Problem requirements: A single number is the whole answer: the count of lines in these entries that hold "Prop".

(Beginning of Extracted material)

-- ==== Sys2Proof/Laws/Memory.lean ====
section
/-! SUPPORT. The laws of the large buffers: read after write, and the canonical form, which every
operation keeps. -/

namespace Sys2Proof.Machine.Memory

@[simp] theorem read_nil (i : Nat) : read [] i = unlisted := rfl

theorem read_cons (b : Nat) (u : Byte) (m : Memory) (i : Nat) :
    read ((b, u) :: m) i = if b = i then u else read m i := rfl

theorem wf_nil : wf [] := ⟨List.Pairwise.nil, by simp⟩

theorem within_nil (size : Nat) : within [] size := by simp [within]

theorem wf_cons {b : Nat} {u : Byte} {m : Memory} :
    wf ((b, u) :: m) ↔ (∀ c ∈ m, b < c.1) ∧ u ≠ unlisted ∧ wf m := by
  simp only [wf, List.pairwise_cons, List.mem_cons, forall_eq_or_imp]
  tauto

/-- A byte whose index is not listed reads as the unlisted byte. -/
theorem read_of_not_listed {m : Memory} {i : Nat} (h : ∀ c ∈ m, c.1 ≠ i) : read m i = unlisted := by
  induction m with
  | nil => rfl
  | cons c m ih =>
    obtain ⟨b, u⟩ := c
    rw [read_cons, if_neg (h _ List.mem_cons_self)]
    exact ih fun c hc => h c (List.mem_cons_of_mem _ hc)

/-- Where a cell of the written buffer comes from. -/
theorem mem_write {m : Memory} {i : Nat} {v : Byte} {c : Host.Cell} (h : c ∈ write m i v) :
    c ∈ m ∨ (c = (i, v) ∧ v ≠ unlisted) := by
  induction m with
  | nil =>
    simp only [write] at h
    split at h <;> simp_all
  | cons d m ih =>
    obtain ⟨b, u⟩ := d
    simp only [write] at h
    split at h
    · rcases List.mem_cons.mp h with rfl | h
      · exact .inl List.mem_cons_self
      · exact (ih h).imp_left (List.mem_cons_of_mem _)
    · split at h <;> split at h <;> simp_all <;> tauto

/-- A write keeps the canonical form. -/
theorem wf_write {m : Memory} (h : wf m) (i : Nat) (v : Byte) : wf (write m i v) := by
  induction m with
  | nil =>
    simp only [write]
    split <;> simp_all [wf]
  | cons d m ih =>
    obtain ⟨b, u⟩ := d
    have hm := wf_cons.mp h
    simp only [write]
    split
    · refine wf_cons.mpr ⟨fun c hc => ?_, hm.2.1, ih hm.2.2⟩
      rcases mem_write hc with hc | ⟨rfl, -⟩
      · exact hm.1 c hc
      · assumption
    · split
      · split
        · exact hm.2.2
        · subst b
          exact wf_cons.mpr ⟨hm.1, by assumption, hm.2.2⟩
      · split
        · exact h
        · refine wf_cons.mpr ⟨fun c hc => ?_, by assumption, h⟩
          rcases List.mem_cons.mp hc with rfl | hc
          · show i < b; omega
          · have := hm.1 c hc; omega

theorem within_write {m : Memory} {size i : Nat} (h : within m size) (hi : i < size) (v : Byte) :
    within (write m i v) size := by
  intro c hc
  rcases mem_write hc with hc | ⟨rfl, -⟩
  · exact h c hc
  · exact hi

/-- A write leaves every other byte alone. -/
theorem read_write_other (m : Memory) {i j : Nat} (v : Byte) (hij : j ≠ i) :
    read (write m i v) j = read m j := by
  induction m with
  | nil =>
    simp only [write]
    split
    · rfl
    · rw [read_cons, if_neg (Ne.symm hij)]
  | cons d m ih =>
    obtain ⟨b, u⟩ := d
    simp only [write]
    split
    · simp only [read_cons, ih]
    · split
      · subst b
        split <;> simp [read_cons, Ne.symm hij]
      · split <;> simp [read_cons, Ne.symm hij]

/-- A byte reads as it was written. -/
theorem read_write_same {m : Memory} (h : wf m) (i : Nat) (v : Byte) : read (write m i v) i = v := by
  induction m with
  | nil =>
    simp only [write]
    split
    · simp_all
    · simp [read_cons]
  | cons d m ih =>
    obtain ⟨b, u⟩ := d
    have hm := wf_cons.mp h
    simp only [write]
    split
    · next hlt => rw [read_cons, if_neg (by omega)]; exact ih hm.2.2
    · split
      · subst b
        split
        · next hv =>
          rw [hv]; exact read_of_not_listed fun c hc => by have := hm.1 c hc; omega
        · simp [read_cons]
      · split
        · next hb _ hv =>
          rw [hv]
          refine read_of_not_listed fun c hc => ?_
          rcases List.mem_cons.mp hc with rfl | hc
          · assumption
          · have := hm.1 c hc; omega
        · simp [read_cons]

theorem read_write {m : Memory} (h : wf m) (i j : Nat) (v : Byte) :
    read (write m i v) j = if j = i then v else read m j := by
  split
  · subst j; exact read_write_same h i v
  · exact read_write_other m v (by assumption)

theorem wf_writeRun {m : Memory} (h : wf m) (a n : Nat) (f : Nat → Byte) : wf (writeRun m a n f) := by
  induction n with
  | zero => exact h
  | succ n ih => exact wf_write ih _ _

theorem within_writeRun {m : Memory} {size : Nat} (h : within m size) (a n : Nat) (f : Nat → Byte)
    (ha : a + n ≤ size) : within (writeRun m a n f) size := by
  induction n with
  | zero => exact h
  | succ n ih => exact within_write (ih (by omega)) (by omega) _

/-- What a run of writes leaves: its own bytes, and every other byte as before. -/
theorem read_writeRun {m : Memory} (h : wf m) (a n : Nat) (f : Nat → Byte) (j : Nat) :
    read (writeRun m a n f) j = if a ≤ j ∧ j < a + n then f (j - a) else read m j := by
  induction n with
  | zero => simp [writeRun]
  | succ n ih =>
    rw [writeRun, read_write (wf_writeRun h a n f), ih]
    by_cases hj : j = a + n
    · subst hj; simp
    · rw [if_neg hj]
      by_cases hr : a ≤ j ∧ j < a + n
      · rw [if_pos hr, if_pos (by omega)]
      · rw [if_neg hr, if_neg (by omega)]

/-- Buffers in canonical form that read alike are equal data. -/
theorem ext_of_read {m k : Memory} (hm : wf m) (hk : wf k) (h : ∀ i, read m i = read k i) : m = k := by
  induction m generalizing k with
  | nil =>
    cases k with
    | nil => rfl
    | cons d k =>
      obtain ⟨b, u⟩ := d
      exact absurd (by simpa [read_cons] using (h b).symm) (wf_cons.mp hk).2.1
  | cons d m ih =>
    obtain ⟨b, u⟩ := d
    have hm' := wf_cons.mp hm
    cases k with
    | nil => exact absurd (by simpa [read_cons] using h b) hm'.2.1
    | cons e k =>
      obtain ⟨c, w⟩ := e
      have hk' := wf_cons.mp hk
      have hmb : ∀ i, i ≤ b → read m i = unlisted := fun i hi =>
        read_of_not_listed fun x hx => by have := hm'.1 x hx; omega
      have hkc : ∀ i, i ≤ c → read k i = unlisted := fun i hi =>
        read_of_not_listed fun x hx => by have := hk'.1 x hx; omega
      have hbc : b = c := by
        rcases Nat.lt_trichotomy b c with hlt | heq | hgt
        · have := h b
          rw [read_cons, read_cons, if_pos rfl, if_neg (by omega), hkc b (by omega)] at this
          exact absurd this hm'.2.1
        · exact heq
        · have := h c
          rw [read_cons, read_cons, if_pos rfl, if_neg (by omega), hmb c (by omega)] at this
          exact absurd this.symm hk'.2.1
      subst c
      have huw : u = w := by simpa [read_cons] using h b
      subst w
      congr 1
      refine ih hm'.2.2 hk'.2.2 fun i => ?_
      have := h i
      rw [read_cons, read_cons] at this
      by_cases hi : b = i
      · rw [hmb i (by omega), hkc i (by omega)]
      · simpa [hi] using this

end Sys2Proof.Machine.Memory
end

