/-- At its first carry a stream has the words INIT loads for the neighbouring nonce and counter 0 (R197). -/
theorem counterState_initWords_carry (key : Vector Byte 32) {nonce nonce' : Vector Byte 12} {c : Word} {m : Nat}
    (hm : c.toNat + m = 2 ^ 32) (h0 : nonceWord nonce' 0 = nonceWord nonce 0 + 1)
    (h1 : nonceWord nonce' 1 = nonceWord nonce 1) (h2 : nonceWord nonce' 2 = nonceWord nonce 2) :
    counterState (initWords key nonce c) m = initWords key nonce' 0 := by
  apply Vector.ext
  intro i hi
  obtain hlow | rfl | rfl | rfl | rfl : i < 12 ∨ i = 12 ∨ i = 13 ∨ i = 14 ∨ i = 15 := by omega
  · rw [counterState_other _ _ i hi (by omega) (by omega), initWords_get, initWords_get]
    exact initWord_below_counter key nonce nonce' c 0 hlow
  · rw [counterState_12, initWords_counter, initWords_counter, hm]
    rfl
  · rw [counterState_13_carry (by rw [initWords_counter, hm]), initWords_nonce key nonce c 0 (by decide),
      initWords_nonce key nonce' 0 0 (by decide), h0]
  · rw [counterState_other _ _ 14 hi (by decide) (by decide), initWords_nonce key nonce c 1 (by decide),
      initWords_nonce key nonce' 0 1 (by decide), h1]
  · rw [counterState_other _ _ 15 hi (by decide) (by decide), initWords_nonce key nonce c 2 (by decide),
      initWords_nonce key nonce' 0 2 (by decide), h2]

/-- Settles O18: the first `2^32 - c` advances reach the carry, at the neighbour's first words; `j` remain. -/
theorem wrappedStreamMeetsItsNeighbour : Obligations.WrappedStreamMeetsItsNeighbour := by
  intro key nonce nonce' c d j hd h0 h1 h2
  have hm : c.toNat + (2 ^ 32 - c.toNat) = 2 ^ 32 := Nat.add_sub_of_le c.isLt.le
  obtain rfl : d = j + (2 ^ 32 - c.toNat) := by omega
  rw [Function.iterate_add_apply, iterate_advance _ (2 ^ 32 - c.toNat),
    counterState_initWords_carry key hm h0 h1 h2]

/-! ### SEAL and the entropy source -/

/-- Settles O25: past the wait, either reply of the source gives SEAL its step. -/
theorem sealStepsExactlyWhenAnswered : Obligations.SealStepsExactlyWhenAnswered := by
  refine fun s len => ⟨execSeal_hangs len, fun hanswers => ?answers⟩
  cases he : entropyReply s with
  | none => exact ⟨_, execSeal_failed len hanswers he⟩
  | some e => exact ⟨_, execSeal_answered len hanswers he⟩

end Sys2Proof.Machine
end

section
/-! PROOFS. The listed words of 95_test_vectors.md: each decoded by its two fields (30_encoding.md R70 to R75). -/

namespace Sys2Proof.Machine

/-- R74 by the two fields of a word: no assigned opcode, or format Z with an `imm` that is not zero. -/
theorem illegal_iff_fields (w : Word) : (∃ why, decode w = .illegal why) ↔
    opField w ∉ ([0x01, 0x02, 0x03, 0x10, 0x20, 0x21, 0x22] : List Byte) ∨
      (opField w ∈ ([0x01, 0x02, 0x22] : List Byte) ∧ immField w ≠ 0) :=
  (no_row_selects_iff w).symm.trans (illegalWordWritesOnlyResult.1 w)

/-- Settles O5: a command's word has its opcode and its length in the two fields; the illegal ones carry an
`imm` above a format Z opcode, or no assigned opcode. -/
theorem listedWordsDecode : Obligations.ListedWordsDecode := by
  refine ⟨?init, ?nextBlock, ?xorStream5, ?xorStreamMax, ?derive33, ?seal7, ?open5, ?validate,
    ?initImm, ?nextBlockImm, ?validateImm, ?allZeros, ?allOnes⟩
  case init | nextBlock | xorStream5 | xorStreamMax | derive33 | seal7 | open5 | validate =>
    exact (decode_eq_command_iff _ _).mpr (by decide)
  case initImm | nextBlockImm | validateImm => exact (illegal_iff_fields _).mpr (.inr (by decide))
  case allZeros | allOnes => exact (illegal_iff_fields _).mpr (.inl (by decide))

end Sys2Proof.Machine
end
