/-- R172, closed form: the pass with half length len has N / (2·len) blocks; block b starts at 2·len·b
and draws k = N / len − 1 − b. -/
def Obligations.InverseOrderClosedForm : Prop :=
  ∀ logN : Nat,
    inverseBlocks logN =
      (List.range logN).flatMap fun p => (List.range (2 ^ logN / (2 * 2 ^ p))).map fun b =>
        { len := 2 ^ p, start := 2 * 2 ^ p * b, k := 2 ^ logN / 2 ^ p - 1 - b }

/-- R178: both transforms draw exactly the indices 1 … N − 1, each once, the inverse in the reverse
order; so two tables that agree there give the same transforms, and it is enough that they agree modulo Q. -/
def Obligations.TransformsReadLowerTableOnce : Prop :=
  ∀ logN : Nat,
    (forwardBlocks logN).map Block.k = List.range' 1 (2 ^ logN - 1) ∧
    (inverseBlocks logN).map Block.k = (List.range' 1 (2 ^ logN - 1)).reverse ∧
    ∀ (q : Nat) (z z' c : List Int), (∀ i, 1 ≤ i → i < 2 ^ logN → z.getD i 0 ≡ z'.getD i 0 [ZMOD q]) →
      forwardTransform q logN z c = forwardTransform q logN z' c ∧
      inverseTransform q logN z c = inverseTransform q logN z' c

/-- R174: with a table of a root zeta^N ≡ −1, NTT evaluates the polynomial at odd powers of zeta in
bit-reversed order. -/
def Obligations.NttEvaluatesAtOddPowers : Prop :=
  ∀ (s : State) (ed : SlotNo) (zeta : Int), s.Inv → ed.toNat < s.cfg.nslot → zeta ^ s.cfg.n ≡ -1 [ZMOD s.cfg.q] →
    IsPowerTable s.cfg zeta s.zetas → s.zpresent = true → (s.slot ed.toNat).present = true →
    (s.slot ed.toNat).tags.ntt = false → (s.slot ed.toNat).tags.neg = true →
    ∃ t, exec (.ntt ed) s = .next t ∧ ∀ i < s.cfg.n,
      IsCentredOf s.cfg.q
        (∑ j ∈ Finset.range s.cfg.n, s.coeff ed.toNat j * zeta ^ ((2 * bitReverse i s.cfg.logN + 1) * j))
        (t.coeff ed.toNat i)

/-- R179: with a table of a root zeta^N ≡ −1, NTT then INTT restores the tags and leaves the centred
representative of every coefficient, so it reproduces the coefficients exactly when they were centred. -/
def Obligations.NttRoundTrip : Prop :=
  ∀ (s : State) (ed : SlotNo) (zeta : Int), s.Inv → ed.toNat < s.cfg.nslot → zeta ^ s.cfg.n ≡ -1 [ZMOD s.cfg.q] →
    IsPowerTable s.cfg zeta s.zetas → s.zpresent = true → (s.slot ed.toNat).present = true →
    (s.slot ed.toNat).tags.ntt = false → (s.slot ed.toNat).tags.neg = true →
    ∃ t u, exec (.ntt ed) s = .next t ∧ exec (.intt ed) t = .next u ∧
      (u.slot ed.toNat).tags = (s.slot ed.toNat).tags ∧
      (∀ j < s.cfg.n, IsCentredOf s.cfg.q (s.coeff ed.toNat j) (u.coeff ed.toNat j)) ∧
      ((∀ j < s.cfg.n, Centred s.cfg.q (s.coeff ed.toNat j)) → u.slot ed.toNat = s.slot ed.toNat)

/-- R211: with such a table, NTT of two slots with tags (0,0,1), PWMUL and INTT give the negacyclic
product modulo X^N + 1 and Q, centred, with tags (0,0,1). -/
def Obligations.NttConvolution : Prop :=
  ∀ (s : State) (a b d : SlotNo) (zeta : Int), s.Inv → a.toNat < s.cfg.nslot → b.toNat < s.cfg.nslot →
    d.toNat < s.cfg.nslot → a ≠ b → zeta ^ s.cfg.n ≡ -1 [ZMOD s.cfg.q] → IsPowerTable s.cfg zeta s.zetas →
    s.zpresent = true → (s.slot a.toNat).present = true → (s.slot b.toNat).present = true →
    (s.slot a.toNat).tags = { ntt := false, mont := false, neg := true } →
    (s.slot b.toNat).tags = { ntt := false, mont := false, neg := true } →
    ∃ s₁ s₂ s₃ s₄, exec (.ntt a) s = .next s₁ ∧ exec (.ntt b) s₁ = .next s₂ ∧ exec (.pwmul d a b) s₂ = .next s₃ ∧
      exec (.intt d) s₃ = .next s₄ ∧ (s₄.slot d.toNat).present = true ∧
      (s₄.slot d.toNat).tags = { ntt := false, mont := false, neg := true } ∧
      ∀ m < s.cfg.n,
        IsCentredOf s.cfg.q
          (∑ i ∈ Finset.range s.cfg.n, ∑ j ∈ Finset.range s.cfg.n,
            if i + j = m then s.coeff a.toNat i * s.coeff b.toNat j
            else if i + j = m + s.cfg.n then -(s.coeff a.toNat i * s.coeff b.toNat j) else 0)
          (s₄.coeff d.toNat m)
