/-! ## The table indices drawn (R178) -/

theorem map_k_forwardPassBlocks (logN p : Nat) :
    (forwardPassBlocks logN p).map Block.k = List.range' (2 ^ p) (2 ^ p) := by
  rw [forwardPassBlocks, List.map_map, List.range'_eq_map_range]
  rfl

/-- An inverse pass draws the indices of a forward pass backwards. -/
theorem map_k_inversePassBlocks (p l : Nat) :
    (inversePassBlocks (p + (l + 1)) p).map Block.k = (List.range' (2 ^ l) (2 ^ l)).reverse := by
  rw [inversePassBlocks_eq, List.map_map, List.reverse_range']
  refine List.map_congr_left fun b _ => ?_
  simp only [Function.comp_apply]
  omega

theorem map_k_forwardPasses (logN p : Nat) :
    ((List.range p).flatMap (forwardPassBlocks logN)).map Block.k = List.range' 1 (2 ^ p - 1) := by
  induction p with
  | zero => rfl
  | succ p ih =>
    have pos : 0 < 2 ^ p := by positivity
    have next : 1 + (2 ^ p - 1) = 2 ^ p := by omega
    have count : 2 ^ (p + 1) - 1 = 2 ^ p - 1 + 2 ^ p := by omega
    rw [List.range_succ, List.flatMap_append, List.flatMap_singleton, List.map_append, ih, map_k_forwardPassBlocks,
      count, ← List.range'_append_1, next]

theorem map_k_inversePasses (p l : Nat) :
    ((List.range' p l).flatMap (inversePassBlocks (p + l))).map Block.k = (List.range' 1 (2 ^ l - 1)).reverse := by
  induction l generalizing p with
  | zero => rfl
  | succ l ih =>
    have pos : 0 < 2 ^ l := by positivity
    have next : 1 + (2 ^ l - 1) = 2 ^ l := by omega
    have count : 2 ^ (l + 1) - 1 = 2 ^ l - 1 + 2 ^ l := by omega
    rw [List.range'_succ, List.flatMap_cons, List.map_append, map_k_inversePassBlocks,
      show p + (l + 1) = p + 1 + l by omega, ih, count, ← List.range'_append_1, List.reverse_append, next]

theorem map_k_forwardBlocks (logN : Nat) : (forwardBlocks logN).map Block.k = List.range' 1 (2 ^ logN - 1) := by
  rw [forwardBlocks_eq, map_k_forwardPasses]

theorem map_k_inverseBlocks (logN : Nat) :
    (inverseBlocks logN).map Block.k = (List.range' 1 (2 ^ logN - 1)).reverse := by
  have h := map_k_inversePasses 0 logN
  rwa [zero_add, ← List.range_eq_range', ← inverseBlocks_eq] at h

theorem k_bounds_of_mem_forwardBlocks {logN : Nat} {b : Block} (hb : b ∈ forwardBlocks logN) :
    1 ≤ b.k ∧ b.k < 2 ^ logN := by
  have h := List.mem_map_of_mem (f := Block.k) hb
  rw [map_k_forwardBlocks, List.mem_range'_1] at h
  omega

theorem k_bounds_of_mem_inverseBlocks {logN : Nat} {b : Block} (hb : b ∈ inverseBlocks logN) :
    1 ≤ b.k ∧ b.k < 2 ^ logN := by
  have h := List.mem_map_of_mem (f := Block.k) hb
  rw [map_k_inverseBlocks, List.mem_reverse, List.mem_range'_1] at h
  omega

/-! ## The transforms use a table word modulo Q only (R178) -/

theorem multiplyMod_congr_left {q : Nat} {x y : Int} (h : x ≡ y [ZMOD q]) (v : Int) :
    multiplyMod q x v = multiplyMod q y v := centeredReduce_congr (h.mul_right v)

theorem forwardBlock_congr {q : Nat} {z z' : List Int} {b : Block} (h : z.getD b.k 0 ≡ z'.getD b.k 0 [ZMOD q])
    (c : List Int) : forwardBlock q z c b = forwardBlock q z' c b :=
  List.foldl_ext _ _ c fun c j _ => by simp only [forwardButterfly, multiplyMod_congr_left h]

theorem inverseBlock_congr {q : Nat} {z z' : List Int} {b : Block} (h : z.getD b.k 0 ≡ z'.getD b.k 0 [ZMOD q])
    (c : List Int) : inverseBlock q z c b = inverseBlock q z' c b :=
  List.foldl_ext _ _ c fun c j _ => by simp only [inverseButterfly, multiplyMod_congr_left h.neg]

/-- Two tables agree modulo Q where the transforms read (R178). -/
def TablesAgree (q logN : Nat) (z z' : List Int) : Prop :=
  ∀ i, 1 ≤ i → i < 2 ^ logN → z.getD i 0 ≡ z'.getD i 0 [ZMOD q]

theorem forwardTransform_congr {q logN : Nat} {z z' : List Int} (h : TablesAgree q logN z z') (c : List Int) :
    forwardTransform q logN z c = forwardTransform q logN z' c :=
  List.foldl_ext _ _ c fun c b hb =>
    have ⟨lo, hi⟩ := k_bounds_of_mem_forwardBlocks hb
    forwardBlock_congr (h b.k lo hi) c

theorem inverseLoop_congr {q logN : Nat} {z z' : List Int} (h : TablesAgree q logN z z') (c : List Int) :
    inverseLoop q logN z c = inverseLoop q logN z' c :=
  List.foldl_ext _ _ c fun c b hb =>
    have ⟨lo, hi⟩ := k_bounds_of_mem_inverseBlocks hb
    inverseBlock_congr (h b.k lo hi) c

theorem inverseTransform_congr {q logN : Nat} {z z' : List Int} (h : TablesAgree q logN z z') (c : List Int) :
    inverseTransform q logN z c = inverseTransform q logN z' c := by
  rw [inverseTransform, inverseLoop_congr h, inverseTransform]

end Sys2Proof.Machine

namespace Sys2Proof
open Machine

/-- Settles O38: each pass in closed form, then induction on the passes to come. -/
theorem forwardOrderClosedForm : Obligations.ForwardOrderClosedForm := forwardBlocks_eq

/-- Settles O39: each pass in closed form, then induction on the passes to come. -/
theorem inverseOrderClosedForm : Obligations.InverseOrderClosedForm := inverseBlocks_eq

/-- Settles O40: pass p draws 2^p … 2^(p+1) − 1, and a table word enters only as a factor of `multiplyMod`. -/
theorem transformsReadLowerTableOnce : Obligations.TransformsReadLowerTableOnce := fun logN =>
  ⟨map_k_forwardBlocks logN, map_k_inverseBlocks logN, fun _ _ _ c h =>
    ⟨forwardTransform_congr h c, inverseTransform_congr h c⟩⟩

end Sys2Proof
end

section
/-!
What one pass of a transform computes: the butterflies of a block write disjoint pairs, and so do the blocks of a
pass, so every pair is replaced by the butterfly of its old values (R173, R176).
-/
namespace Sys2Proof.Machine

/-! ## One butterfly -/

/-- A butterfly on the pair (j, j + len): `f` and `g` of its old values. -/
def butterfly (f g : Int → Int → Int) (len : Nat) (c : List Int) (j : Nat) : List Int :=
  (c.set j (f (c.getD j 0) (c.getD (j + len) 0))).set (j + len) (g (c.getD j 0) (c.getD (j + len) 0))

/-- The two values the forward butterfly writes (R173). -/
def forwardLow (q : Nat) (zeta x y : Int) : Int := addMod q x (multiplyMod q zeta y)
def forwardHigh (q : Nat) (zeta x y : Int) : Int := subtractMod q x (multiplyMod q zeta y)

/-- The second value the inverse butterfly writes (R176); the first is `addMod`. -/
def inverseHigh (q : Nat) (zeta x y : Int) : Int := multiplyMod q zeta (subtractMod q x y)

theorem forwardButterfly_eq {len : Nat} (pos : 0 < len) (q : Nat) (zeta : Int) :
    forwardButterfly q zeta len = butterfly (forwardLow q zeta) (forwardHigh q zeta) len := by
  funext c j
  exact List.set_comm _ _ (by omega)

(End of Extracted material)

Response for this exercise: 6